**GOAL OF THE EXERCISE:**
Report how many lines below contain the word "category", and give only that number.

**SUPPLIED DATA:**
--- START ---

/-- Element i of an operand written. -/
def TcState.putElem (t : TcState) (o : VOp) (i x : Nat) : TcState :=
  let r := o.reg + i * o.eew / 256
  let sh := i * o.eew % 256
  let m : BitVec 256 := BitVec.ofNat 256 (2 ^ o.eew - 1) <<< sh
  let old := (t.v[r]?).getD 0
  { t with v := t.v.setIfInBounds r ((old &&& ~~~m) ||| (BitVec.ofNat 256 (x % 2 ^ o.eew) <<< sh)) }

/-- Bit i of the mask register v0. -/
def TcState.maskBit (t : TcState) (i : Nat) : Bool := t.elem (maskOp 0) i = 1

/-- The free numbers of an instruction's agnostic elements (log 5). -/
abbrev VFree := Nat → Nat

/-- An agnostic element keeps its value or becomes all ones; an element past vl of a mask takes any value. -/
def TcState.agnostic (t : TcState) (fr : VFree) (yes : Bool) (o : VOp) (i : Nat) (tail : Bool) : TcState :=
  let n := fr (o.reg * 256 + i)
  if o.eew = 1 && tail then t.putElem o i n
  else if yes && n % 2 = 1 then t.putElem o i (2 ^ o.eew - 1)
  else t

/-- The policy bits of vtype. -/
def TcState.vta (t : TcState) : Bool := fld t.vtype 6 1 = 1#1
/-- The policy of masked-off elements. -/
def TcState.vma (t : TcState) : Bool := fld t.vtype 7 1 = 1#1

/-- Elements past vl of a destination. -/
def TcState.tails (t : TcState) (fr : VFree) (o : VOp) (start : Nat) : TcState :=
  ((List.range (o.regs * 256 / o.eew)).filter (start ≤ ·)).foldl (fun u i => u.agnostic fr u.vta o i true) t

/-- An element-wise instruction: the elements of the body that the mask selects take the values of `f`, which says too whether it
saturated; vstart becomes 0. `masked` is off for an instruction that reads v0 as data. -/
def TcState.loop (t : TcState) (fr : VFree) (o : VOp) (masked : Bool) (f : Nat → Nat × Bool) : TcState :=
  if t.vl ≤ t.vstart then { t with vstart := 0 }
  else
    let body := (List.range t.vl).filter (t.vstart ≤ ·)
    let t1 := body.foldl (fun u i =>
      if !masked || t.maskBit i then
        let r := f i
        { u.putElem o i r.1 with vxsat := u.vxsat || r.2 }
      else u.agnostic fr t.vma o i false) t
    { t1.tails fr o t.vl with vstart := 0 }

/-! ### Element operations -/

/-- An integer modulo 2^w. -/
def wrapV (w : Nat) (z : Int) : Nat := (z % (2 ^ w : Nat)).toNat

/-- The shift right by d with the rounding of vxrm. -/
def roundoff (rm : BitVec 2) (v : Int) (d : Nat) : Int :=
  let q := v / (2 ^ d : Nat)
  let r := (v % (2 ^ d : Nat)).toNat
  let up := match rm.toNat with
    | 0 => d ≠ 0 && 2 ^ d ≤ 2 * r
    | 1 => 2 ^ d < 2 * r || (d ≠ 0 && 2 * r = 2 ^ d && q % 2 = 1)
    | 2 => false
    | _ => r ≠ 0 && q % 2 = 0
  if up then q + 1 else q

/-- A value clamped to signed w bits, and whether that changed it. -/
def clampS (w : Nat) (z : Int) : Nat × Bool :=
  let hi : Int := 2 ^ (w - 1) - 1
  let lo : Int := -2 ^ (w - 1)
  let c := max lo (min hi z)
  (wrapV w c, c ≠ z)

/-- A value clamped to unsigned w bits. -/
def clampU (w : Nat) (z : Int) : Nat × Bool :=
  let c := max 0 (min ((2 ^ w : Nat) - 1 : Int) z)
  (c.toNat, c ≠ z)

/-- An operation on elements: a from vs2, b from vs1, a scalar or an immediate, c from vd. -/
abbrev VFun := Nat → Nat → Nat → Nat × Bool

/-- A value without saturation, wrapped. -/
def plainV (w : Nat) (f : Nat → Nat → Nat → Int) : VFun := fun a b c => (wrapV w (f a b c), false)

/-- Which operands vs1 may be: 1 a vector, 2 a scalar, 4 an immediate. -/
abbrev VForms := Nat

/-- The single-width operations of the integer category: their forms and their function at a width. -/
def opiFun (f6 w : Nat) (rm : BitVec 2) : Option (VForms × VFun) :=
  let s := toSigned w
  match f6 with
  | 0x00 => some (7, plainV w fun a b _ => a + b)
  | 0x02 => some (3, plainV w fun a b _ => a - b)
  | 0x03 => some (6, plainV w fun a b _ => b - a)
  | 0x04 => some (3, plainV w fun a b _ => min a b)
  | 0x05 => some (3, plainV w fun a b _ => min (s a) (s b))
  | 0x06 => some (3, plainV w fun a b _ => max a b)
  | 0x07 => some (3, plainV w fun a b _ => max (s a) (s b))
  | 0x09 => some (7, plainV w fun a b _ => (a &&& b : Nat))
  | 0x0A => some (7, plainV w fun a b _ => (a ||| b : Nat))
  | 0x0B => some (7, plainV w fun a b _ => (a ^^^ b : Nat))
  | 0x20 => some (7, fun a b _ => clampU w (a + b : Nat))
  | 0x21 => some (7, fun a b _ => clampS w (s a + s b))
  | 0x22 => some (3, fun a b _ => clampU w ((a : Int) - b))
  | 0x23 => some (3, fun a b _ => clampS w (s a - s b))
  | 0x25 => some (7, plainV w fun a b _ => (a * 2 ^ (b % w) : Nat))
  | 0x27 => some (3, fun a b _ => clampS w (roundoff rm (s a * s b) (w - 1)))
  | 0x28 => some (7, plainV w fun a b _ => (a / 2 ^ (b % w) : Nat))
  | 0x29 => some (7, plainV w fun a b _ => s a / (2 ^ (b % w) : Nat))
  | 0x2A => some (7, plainV w fun a b _ => roundoff rm a (b % w))
  | 0x2B => some (7, plainV w fun a b _ => roundoff rm (s a) (b % w))
  | _ => none

/-- The narrowing operations of the integer category: a is twice as wide. -/
def opiNarrow (f6 w : Nat) (rm : BitVec 2) : Option VFun :=
  match f6 with
  | 0x2C => some (plainV w fun a b _ => (a / 2 ^ (b % (2 * w)) : Nat))
  | 0x2D => some (plainV w fun a b _ => toSigned (2 * w) a / (2 ^ (b % (2 * w)) : Nat))
  | 0x2E => some fun a b _ => clampU w (roundoff rm a (b % (2 * w)))
  | 0x2F => some fun a b _ => clampS w (roundoff rm (toSigned (2 * w) a) (b % (2 * w)))
  | _ => none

--- END ---

**TASK SOLUTION:**
2